Research has shown that medication and lifestyle changes can limit the most serious consequences of diabetes, which include vision loss and kidney damage.
Another health component
Another health-related provision tucked into the bill is the Sen. Bob Casey-backed measure to permanently extend an excise tax on domestic coal that funds health benefits and a small living stipend for miners who suffer from Black Lung disease or spouses who are left behind.
Coal miners suffering from the occupational lung disease saw the sole source of funding for their benefits decrease by half last year, when Mr. Biden’s initial Build Back Better economic agenda failed after Sen. Joe Manchin, D-W.Va., refused to support the legislation.
As the fund loses money — millions a week, according to a coalition monitoring the fund — those who use it have to depend on Congress to renew the revenue source.
“It’s just a year extension, a year extension, a year extension — we need a permanent extension,” Jerry Coleman, of the Kanawha County, W.Va., Black Lung Association chapter said during a virtual news conference Friday convened by the advocacy organization Reimagine Appalachia. Mr. Coleman suffers from the disease.

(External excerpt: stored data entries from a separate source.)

/-! ## Selection (R413, R416) -/

/-- Pair i of a POPSTEP begins: the loser's copy, written through Perturb. -/
def State.startPair (s : State) (key : Nat) (r : Population) (o : DraftOp) : State :=
  match r.winners[o.pair]?, r.losers[o.pair]? with
  | some w, some l =>
    let v := (s.core w).wact
    let u := (s.core l).wact
    let n := wLen v
    let lay := layoutOf (wLay v)
    let child := lineageId s.isl.coord l o.gen
    let m : Mutation :=
      { n := if lay = .f8z then 64 * wBlocks v else n / (fmtWidth (layoutFmt lay) / 8), e0 := 0, seed := r.seed,
        child := child.toNat, sigma := r.sigma, thresh := r.thresh, lay := lay }
    let src : List CPiece := [⟨s.phys (coreKey w (copyAt v (o.acts.getD o.pair 0))), none, n, false, 0⟩]
    let dst : List CPiece := [⟨s.phys (coreKey l (copyAt u (1 - wAct u))), none, n, false, 0⟩]
    let (lat, s) := s.draw
    let q : CopyOp := { CopyOp.base (.cmut m) 9 0 with srcs := src, dsts := dst, since := s.clk, due := s.clk + lat }
    s.modCore l (fun k => { k with incoming := some ⟨q, o.core, o.id, false, key, child⟩ })
  | _, _ => s

/-- POPSTEP (R413): it claims the losers now; the pairs follow. -/
def execPopstep (gd : GReg) (p : GImm) (s : State) : Res :=
  s.guarded colP (fun s =>
    match s.popUse p with
    | none => s.pStatus false gd 2
    | some (key, r) =>
      let shape (c : Nat) : Nat × Nat × Nat := let v := (s.core c).wact; (wLay v, wLen v, wBlocks v)
      if r.op.isSome then s.pStatus false gd 1
      else if !r.fresh || decide (r.members.length / 2 < r.k) || (r.winners.zip r.losers).any (fun q => shape q.1 != shape q.2) then
        s.pStatus false gd 3
      else if r.losers.any (fun l => (s.core l).copySt != CopySt.none) then s.pStatus false gd 4
      else
        let (id, s) := s.issueAsync colP 1 colP (.draft gd) none
        let s := r.losers.foldl (fun s l => s.modCore l (fun k => { k with copySt := .overwriting })) s
        let o : DraftOp :=
          { core := s.hand.core, id := id, step := true, due := s.clk + 1, order := [], nan := false, pair := 0,
            gen := (r.gen + 1) % 2 ^ 31, acts := r.winners.map (fun w => wAct (s.core w).wact), flags := 0 }
        let s := s.setPop key { r with op := some o }
        s.startPair key r o)

/-- The lineage record of a pair (R416). -/
def lineageRec (r : Population) (o : DraftOp) (w l : Nat) (child : Word) (fit : Nat) : List Byte :=
  leBytes 4 o.gen ++ leBytes 2 l ++ leBytes 2 w ++ leBytes 8 child.toNat ++ leBytes 8 r.seed ++ leBytes 4 r.sigma ++ leBytes 4 fit

/-- The end of a POPSTEP (R413): the next generation. -/
def State.endStep (s : State) (key : Nat) (r : Population) (o : DraftOp) : State :=
  let s := r.members.foldl (fun s c => s.modCore c (fun k =>
    if k.configured then { k.setFitness (crReset crFITNESS) with eval := .loaded } else k)) s
  let s := s.setPop key { r with op := none, fresh := false, gen := o.gen }
  s.draftDone o.core o.id ((s.core o.core).opReg o.id) 0 o.flags

/-- A response error in the pair in hand ends a POPSTEP (R413). -/
def State.failStep (s : State) (key : Nat) (r : Population) (o : DraftOp) (addr : Nat) : State :=
  let s := (r.losers.drop o.pair).foldl
    (fun s l => (s.modCore l (fun k => { k with copySt := .none, incoming := none })).swapWaiting l true) s
  (s.setPop key { r with op := none }).draftFail o.core o.id o.flags addr

/-- POPSTEP_PAIR_DONE (R413): the pair's copy has ended; its record is written, the loser moves to SWAP_PENDING, and the next
pair begins, or the operation completes. -/
def execPopstepPairDone (s : State) : Res :=
  let key := s.hand.arg.ix
  match mapGet s.pops key with
  | none => .next s
  | some r =>
    match r.op with
    | none => .next s
    | some o =>
      match r.winners[o.pair]?, r.losers[o.pair]? with
      | some w, some l =>
        match (s.core l).incoming with
        | none => .next s
        | some x =>
          let o := { o with flags := o.flags ||| x.op.flags }
          match x.op.err with
          | some (addr, _) => .next (s.failStep key r o addr)
          | none =>
            let ring := BitVec.ofNat 64 (r.ring + 32 * (r.rcount % 2 ^ r.rlog))
            match (if r.rlog = 0 then .ok none
              else (s.handleSide r.ctx ring 32 true).map (fun p => some p.1) : Except Nat (Option Nat)) with
            | .error _ => .next (s.failStep key r o ((s.handle r.ctx (fld r.ring 48 16)).map HandleEntry.base |>.getD 0))
            | .ok place =>
              match place.filter (fun a => s.placeLost a 32) with
              | some a => .next (s.failStep key r o a)
              | none =>
              let (s, r) := match place with
                | some a =>
                  (s.devWrite a (lineageRec r o w l x.child ((s.core w).samp.getD 0xFF800001)),
                    { r with rcount := (r.rcount + 1) % 2 ^ 64 })
                | none => (s, r)
              let s := s.modCore l (fun k => { k with copySt := .swapPending, pendId := x.child, incoming := none })
              let o := { o with pair := o.pair + 1 }
              let s := (s.setPop key { r with op := some o }).swapWaiting l false
              .next (if o.pair < r.losers.length then s.startPair key r o else s.endStep key r o)
      | _, _ => .next (s.endStep key r o)

/-! ## Migrating (R419) -/

/-- A reply to MIGR. -/
def State.migrAnswer (s : State) (asker id st addr : Nat) : State :=
  if 8192 ≤ asker then s.emit .chip (asker / 8192 - 1) id (leBytes 8 st)
  else s.sendFree asker (.migrReply id st addr)

/-- MIGR (R419). -/
def execMigr (gd gt : GReg) (s : State) : Res :=
  s.guarded colP (fun s =>
    let c := s.hand.core
    let t := (s.me.rgv gt).toNat
    let k := s.me
    if fld t 33 31 ≠ 0 ∨ !k.configured then s.pStatus true gd 2
    else if k.copySt ≠ .none then s.pStatus true gd 1
    else
      let (id, s) := s.issueAsync colP 1 colP (.migr gd) none
      let s := s.modMe (fun k => { k with copySt := .migratingOut })
      let target := fld t 20 13
      let lin := k.cv crLINEAGE
      if fld t 0 20 = s.isl.coord then
        if coreExists target && decide (target < 4144) then
          s.sendFree target (.migr c id (BitVec.ofNat 64 k.wact) lin none)
        else s.sendFree c (.migrReply id 2 0)
      else
        let wait : Msg := ⟨retryNever, c, toChip, .migr (chipField (fld t 0 20)) id 0 0 none⟩
        let s : State := { s with msgs := s.msgs ++ [wait] }
        s.emit .chip (chipField (fld t 0 20)) (coreKey target 0)
          (leBytes 8 k.wact ++ leBytes 8 lin.toNat ++ s.memLoad (coreKey c (copyAt k.wact (wAct k.wact))) (wLen k.wact)))

/-- MIGR_ARRIVAL (R419, R421): the target's draft unit accepts or refuses. From another package: `ix` is the target, `a` the
asker plus 2^40 times its number, `b` the source's WACTIVE, and the bytes its LINEAGE_ID and its copy. -/
def execMigrArrival (s : State) : Res :=
  let c := s.hand.core
  let a := s.hand.arg
  let (asker, id, w, lin, bytes) : Nat × Nat × Nat × Word × Option (List Byte) := match s.hand.msg with
    | some (.migr asker id w lin bytes) => (asker, id, w.toNat, lin, bytes)
    | _ => (a.a % 2 ^ 40, a.a / 2 ^ 40, a.b, BitVec.ofNat 64 (leNat (a.bytes.take 8)), some (a.bytes.drop 8))
  match s.gate c asker with
  | 1 =>
    let m : Msg := ⟨s.clk, asker, c, .migr asker id (BitVec.ofNat 64 w) lin bytes⟩
    .next (s.modEp (socketOf c) (fun e => { e with held := e.held ++ [m] }))
  | 2 => .next ((s.dieDown c asker (s.phys (coreKey c 0))).migrAnswer asker id 5 (s.phys (coreKey c 0)))
  | _ =>
    let k := s.me
    let u := k.wact
    let running := match k.ctx with
      | some x => (s.ctx x).st == .running
      | none => false
    if !running || !k.configured || !wAccept u || wLay u != wLay w || wLen u != wLen w || wBlocks u != wBlocks w then
      .next (s.migrAnswer asker id 2 0)
    else if k.copySt ≠ .none then .next (s.migrAnswer asker id 4 0)
    else
      let n := wLen u
      let src : List CPiece :=
        if bytes.isSome then [] else [⟨s.phys (coreKey asker (copyAt w (wAct w))), none, n, false, 0⟩]
      let dst : List CPiece := [⟨s.phys (coreKey c (copyAt u (1 - wAct u))), none, n, false, 0⟩]
      let (lat, s) := s.draw
      let o : CopyOp := { CopyOp.base .move 9 0 with
        streams := [beatsOf src dst 0], srcs := src, whole := bytes.isSome, held := bytes, since := s.clk, due := s.clk + lat }
      .next (s.modMe (fun k => { k with copySt := .migratingIn, incoming := some ⟨o, asker, id, true, 0, lin⟩ }))

/-- MIGR_COPY_DONE (R419): the target reaches SWAP_PENDING and replies, or its copy has failed. -/
def execMigrCopyDone (s : State) : Res :=
  let c := s.hand.core
  match s.me.incoming with
  | none => .next s
  | some x =>
    match x.op.err with
    | some (addr, _) =>
      .next (((s.modMe (fun k => { k with copySt := .none, incoming := none })).swapWaiting c true).migrAnswer x.asker x.id 5 addr)
    | none =>
      .next (((s.modMe (fun k => { k with copySt := .swapPending, pendId := x.child, incoming := none })).swapWaiting c
        false).migrAnswer x.asker x.id 0 0)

Mr. Casey voted in favor the roughly 700-page Senate bill Sunday and released a lengthy statement praising the “fiscally responsible bill that will bring down our national debt by ensuring profitable corporations start paying their fair share, just as American families have been doing all along.”
“For the first time, Medicare will be able to negotiate for lower prescription drug prices and annual out-of-pocket costs will be capped at $2,000. I’m proud to say this legislation also includes a provision I fought for to ensure low-income seniors and people with disabilities are able to afford their medications. These are commonsense solutions that build on the promise of the Affordable Care Act and ensure families don’t have to choose between their health and their bank accounts,” he continued.
The U.S. House will take up the bill Friday.